* **INSTRUCTIONS FOR THE TASK**: The answer must be a single number: how many lines in the entries below contain the word "Vector".

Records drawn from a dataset
----

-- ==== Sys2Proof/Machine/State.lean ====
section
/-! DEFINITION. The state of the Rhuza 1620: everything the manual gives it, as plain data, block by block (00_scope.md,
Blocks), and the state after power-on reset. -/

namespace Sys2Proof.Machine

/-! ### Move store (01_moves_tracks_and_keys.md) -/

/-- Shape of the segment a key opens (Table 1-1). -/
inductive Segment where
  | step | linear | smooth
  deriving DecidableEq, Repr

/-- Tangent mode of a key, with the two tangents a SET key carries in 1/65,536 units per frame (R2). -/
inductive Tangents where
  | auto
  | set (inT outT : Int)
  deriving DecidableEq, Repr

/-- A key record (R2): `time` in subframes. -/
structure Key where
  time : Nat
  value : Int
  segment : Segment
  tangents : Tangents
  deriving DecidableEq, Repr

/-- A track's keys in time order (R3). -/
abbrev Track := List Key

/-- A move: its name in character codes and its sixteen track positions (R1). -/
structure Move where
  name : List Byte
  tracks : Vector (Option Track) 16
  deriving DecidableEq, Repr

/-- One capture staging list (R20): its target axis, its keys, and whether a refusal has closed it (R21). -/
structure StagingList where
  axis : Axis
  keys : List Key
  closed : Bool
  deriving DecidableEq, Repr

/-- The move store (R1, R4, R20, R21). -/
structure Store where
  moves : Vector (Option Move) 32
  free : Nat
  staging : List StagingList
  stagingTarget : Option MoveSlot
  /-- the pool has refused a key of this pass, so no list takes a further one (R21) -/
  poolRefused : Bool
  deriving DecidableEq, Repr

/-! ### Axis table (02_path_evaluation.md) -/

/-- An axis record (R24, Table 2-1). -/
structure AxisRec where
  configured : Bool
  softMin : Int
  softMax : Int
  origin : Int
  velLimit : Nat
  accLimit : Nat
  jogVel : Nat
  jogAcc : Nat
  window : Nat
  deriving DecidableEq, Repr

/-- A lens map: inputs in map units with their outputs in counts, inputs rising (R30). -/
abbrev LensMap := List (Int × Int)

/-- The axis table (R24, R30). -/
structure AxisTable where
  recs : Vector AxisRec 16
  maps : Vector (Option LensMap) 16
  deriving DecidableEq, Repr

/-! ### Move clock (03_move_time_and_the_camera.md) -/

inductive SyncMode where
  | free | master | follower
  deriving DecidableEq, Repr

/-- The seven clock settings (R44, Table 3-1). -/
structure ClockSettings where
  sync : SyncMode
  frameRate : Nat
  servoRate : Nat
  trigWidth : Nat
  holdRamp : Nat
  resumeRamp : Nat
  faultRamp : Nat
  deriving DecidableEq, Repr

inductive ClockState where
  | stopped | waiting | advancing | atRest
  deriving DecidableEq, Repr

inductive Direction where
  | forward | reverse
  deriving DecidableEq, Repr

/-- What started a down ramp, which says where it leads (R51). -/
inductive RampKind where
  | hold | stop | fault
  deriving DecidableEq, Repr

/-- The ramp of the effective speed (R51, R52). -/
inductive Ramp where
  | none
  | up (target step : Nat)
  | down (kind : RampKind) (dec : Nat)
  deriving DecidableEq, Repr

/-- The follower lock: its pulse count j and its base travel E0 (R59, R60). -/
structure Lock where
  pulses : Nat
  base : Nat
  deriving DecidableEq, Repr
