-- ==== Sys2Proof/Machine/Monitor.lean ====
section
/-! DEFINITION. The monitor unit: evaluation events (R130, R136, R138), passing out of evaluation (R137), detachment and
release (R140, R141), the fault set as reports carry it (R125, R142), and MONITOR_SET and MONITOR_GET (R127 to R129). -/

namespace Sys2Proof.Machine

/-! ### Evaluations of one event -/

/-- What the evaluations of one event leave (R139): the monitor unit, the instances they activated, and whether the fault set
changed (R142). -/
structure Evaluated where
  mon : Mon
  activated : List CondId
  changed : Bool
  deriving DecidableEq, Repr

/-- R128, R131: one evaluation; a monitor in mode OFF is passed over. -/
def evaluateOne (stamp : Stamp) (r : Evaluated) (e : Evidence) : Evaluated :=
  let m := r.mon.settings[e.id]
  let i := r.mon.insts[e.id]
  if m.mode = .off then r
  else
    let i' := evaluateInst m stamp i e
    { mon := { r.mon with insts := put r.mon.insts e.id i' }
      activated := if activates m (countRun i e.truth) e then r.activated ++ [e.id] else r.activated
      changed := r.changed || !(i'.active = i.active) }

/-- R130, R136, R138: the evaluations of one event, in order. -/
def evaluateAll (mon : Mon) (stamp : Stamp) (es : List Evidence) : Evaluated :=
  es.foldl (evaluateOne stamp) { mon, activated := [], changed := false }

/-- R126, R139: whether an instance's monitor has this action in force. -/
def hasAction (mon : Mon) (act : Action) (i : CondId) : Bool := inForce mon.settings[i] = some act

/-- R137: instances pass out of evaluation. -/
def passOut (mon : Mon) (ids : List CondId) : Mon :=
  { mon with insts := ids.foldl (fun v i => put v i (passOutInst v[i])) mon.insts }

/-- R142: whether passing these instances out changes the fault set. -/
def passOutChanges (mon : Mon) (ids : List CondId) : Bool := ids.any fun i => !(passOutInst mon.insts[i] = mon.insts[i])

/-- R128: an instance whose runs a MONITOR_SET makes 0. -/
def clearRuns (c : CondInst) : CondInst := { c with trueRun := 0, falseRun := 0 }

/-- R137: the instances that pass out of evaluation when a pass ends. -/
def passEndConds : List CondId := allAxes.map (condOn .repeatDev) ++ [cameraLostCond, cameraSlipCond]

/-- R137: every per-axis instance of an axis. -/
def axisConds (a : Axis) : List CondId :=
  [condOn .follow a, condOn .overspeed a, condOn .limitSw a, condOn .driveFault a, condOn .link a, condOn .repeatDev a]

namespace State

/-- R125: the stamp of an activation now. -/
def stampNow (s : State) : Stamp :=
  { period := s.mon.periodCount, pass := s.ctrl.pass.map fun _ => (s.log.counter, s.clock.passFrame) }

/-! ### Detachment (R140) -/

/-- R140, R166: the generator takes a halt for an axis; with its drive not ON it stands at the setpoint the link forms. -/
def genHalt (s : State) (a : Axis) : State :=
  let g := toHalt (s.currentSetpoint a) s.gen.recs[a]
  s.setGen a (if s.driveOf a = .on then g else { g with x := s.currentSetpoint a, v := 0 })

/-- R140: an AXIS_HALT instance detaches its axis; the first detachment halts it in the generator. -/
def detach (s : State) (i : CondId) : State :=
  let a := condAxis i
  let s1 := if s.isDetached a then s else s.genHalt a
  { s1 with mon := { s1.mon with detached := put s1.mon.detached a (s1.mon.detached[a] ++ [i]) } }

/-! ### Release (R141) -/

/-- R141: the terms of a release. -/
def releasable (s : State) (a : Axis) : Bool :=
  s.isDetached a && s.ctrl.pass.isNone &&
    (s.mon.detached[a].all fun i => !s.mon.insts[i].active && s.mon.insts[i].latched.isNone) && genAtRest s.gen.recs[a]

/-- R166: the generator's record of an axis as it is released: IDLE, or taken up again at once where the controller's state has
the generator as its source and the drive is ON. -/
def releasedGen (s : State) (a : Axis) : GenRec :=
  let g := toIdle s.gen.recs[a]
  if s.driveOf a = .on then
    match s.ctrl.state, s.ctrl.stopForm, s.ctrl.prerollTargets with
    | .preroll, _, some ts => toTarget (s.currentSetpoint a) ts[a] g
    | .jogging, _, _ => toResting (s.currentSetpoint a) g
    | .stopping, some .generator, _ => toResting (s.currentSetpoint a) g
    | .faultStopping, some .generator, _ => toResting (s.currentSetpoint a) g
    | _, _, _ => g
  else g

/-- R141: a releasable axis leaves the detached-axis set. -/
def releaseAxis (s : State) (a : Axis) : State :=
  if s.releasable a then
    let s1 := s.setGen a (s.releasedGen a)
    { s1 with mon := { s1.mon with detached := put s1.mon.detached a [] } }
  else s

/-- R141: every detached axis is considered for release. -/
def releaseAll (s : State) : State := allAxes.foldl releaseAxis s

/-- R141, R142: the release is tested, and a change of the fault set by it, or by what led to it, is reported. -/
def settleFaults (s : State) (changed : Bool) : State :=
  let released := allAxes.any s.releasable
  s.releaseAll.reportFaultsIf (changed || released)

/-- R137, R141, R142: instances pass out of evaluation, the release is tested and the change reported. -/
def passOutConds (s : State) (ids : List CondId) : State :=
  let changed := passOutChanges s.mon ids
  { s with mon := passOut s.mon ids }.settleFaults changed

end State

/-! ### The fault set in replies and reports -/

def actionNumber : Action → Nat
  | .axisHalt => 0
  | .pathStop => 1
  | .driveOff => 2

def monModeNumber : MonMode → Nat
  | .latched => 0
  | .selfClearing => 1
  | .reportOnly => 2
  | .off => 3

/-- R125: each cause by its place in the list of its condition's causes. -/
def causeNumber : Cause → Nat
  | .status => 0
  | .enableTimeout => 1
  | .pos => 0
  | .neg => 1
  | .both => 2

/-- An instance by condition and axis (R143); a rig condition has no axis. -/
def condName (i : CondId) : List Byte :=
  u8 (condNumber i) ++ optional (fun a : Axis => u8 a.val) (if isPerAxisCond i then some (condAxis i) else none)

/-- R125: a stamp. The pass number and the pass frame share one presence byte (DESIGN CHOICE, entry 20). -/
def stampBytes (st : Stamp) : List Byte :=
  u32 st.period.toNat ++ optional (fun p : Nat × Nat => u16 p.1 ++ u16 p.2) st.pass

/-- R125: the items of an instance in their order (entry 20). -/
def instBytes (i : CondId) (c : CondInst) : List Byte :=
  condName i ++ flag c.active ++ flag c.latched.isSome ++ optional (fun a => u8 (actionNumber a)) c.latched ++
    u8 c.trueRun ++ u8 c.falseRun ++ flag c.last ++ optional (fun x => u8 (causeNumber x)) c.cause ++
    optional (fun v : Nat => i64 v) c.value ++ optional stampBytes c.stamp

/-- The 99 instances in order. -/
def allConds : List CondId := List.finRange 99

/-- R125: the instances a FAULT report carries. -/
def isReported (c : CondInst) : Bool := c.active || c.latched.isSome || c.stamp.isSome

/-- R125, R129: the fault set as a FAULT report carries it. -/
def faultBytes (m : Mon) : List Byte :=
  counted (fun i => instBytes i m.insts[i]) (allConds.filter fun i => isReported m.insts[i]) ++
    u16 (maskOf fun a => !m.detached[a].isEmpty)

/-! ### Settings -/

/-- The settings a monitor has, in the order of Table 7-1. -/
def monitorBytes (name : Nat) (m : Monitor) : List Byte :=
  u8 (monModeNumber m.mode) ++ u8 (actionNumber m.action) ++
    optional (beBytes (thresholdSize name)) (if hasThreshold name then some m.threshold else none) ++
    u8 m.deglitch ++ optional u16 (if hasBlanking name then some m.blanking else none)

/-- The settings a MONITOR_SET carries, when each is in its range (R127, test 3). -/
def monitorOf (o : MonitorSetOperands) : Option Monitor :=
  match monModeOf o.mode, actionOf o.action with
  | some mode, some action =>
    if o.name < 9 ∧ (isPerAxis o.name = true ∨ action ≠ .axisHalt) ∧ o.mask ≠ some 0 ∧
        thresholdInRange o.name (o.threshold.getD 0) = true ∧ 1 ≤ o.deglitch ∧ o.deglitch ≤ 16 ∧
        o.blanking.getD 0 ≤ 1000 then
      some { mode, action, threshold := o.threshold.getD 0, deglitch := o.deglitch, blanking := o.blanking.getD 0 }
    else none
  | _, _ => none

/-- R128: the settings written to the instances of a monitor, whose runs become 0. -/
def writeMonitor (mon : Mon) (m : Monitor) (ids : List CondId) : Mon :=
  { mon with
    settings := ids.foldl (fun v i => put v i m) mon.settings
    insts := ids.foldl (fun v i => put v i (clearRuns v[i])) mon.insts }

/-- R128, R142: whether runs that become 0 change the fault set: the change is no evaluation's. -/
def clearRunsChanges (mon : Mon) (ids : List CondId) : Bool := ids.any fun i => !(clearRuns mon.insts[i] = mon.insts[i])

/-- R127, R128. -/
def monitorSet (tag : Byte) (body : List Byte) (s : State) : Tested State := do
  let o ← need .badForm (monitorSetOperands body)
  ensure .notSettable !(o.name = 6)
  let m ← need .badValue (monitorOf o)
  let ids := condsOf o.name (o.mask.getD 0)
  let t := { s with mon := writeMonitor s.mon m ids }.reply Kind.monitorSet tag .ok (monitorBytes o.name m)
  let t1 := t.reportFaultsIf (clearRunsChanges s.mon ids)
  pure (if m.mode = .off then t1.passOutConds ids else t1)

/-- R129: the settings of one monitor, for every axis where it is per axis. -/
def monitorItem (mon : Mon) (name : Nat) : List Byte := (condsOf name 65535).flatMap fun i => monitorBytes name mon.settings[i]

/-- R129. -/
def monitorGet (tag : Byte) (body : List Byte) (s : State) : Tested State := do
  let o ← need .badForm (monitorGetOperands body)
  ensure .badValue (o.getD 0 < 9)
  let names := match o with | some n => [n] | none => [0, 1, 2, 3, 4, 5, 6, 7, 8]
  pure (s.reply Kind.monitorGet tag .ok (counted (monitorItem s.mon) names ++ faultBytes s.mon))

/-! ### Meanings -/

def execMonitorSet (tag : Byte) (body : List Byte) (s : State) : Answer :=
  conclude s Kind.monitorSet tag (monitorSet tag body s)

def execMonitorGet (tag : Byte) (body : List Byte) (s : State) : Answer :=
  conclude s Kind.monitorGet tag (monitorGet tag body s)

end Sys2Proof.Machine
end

----

* **TASK SOLUTION**: 4